━━━━━ Data to process ━━━━━

/-! ### postStep -/

@[simp] theorem postStep_pending (code : Nat) (step : W32) (d : List Byte) (s : State) : (postStep code step d s).pending = s.pending := postFull_pending ..
@[simp] theorem postStep_cad (code : Nat) (step : W32) (d : List Byte) (s : State) : (postStep code step d s).cad = s.cad := postFull_cad ..
@[simp] theorem postStep_sched (code : Nat) (step : W32) (d : List Byte) (s : State) : (postStep code step d s).sched = s.sched := postFull_sched ..
@[simp] theorem postStep_arrivals (code : Nat) (step : W32) (d : List Byte) (s : State) : (postStep code step d s).arrivals = s.arrivals := postFull_arrivals ..
@[simp] theorem postStep_fields (code : Nat) (step : W32) (d : List Byte) (s : State) : (postStep code step d s).fields = s.fields := postFull_fields ..
@[simp] theorem postStep_parts (code : Nat) (step : W32) (d : List Byte) (s : State) : (postStep code step d s).parts = s.parts := postFull_parts ..
@[simp] theorem postStep_removed (code : Nat) (step : W32) (d : List Byte) (s : State) : (postStep code step d s).removed = s.removed := postFull_removed ..
@[simp] theorem postStep_plays (code : Nat) (step : W32) (d : List Byte) (s : State) : (postStep code step d s).plays = s.plays := postFull_plays ..
@[simp] theorem postStep_parting (code : Nat) (step : W32) (d : List Byte) (s : State) : (postStep code step d s).parting = s.parting := postFull_parting ..
@[simp] theorem postStep_partNext (code : Nat) (step : W32) (d : List Byte) (s : State) : (postStep code step d s).partNext = s.partNext := postFull_partNext ..
@[simp] theorem postStep_rampQueue (code : Nat) (step : W32) (d : List Byte) (s : State) : (postStep code step d s).rampQueue = s.rampQueue := postFull_rampQueue ..
@[simp] theorem postStep_rampLast (code : Nat) (step : W32) (d : List Byte) (s : State) : (postStep code step d s).rampLast = s.rampLast := postFull_rampLast ..
@[simp] theorem postStep_knots (code : Nat) (step : W32) (d : List Byte) (s : State) : (postStep code step d s).knots = s.knots := postFull_knots ..
@[simp] theorem postStep_mem (code : Nat) (step : W32) (d : List Byte) (s : State) : (postStep code step d s).mem = s.mem := postFull_mem ..
@[simp] theorem postStep_regions (code : Nat) (step : W32) (d : List Byte) (s : State) : (postStep code step d s).regions = s.regions := postFull_regions ..
@[simp] theorem postStep_loans (code : Nat) (step : W32) (d : List Byte) (s : State) : (postStep code step d s).loans = s.loans := postFull_loans ..
@[simp] theorem postStep_loanNext (code : Nat) (step : W32) (d : List Byte) (s : State) : (postStep code step d s).loanNext = s.loanNext := postFull_loanNext ..
@[simp] theorem postStep_hints (code : Nat) (step : W32) (d : List Byte) (s : State) : (postStep code step d s).hints = s.hints := postFull_hints ..
@[simp] theorem postStep_caches (code : Nat) (step : W32) (d : List Byte) (s : State) : (postStep code step d s).caches = s.caches := postFull_caches ..
@[simp] theorem postStep_near (code : Nat) (step : W32) (d : List Byte) (s : State) : (postStep code step d s).near = s.near := postFull_near ..
@[simp] theorem postStep_cap (code : Nat) (step : W32) (d : List Byte) (s : State) : (postStep code step d s).cap = s.cap := postFull_cap ..
@[simp] theorem postStep_watch (code : Nat) (step : W32) (d : List Byte) (s : State) : (postStep code step d s).watch = s.watch := postFull_watch ..
@[simp] theorem postStep_ports (code : Nat) (step : W32) (d : List Byte) (s : State) : (postStep code step d s).ports = s.ports := postFull_ports ..
@[simp] theorem postStep_lqWindow (code : Nat) (step : W32) (d : List Byte) (s : State) : (postStep code step d s).lqWindow = s.lqWindow := postFull_lqWindow ..
@[simp] theorem postStep_sets (code : Nat) (step : W32) (d : List Byte) (s : State) : (postStep code step d s).sets = s.sets := postFull_sets ..
@[simp] theorem postStep_colls (code : Nat) (step : W32) (d : List Byte) (s : State) : (postStep code step d s).colls = s.colls := postFull_colls ..
@[simp] theorem postStep_barriers (code : Nat) (step : W32) (d : List Byte) (s : State) : (postStep code step d s).barriers = s.barriers := postFull_barriers ..
@[simp] theorem postStep_exchanges (code : Nat) (step : W32) (d : List Byte) (s : State) : (postStep code step d s).exchanges = s.exchanges := postFull_exchanges ..
@[simp] theorem postStep_mesh (code : Nat) (step : W32) (d : List Byte) (s : State) : (postStep code step d s).mesh = s.mesh := postFull_mesh ..
@[simp] theorem postStep_power (code : Nat) (step : W32) (d : List Byte) (s : State) : (postStep code step d s).power = s.power := postFull_power ..
@[simp] theorem postStep_rel (code : Nat) (step : W32) (d : List Byte) (s : State) : (postStep code step d s).rel = s.rel := postFull_rel ..
@[simp] theorem postStep_bu (code : Nat) (step : W32) (d : List Byte) (s : State) : (postStep code step d s).bu = s.bu := postFull_bu ..
@[simp] theorem postStep_dbgUnit (code : Nat) (step : W32) (d : List Byte) (s : State) : (postStep code step d s).dbgUnit = s.dbgUnit := postFull_dbgUnit ..
@[simp] theorem postStep_pins (code : Nat) (step : W32) (d : List Byte) (s : State) : (postStep code step d s).pins = s.pins := postFull_pins ..
@[simp] theorem postStep_snap (code : Nat) (step : W32) (d : List Byte) (s : State) : (postStep code step d s).snap = s.snap := postFull_snap ..
@[simp] theorem postStep_freeCtr (code : Nat) (step : W32) (d : List Byte) (s : State) : (postStep code step d s).freeCtr = s.freeCtr := postFull_freeCtr ..
theorem postStep_same (code : Nat) (step : W32) (d : List Byte) (s : State) : HostSame s (postStep code step d s) := postFull_same ..
theorem postStep_calm (code : Nat) (step : W32) (d : List Byte) (s : State) (h : Calm s) : (postStep code step d s).xing = s.xing ∧ (postStep code step d s).store = s.store := postFull_calm _ _ _ _ _ _ s h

━━━━━

Problem. Of the lines above, extract only those from the line with "s.rampLast := postFull_rampLast .." to the line with "s.loans := postFull_loans ..", both included, exactly as written.

Result of this exercise.
@[simp] theorem postStep_rampLast (code : Nat) (step : W32) (d : List Byte) (s : State) : (postStep code step d s).rampLast = s.rampLast := postFull_rampLast ..
@[simp] theorem postStep_knots (code : Nat) (step : W32) (d : List Byte) (s : State) : (postStep code step d s).knots = s.knots := postFull_knots ..
@[simp] theorem postStep_mem (code : Nat) (step : W32) (d : List Byte) (s : State) : (postStep code step d s).mem = s.mem := postFull_mem ..
@[simp] theorem postStep_regions (code : Nat) (step : W32) (d : List Byte) (s : State) : (postStep code step d s).regions = s.regions := postFull_regions ..
@[simp] theorem postStep_loans (code : Nat) (step : W32) (d : List Byte) (s : State) : (postStep code step d s).loans = s.loans := postFull_loans ..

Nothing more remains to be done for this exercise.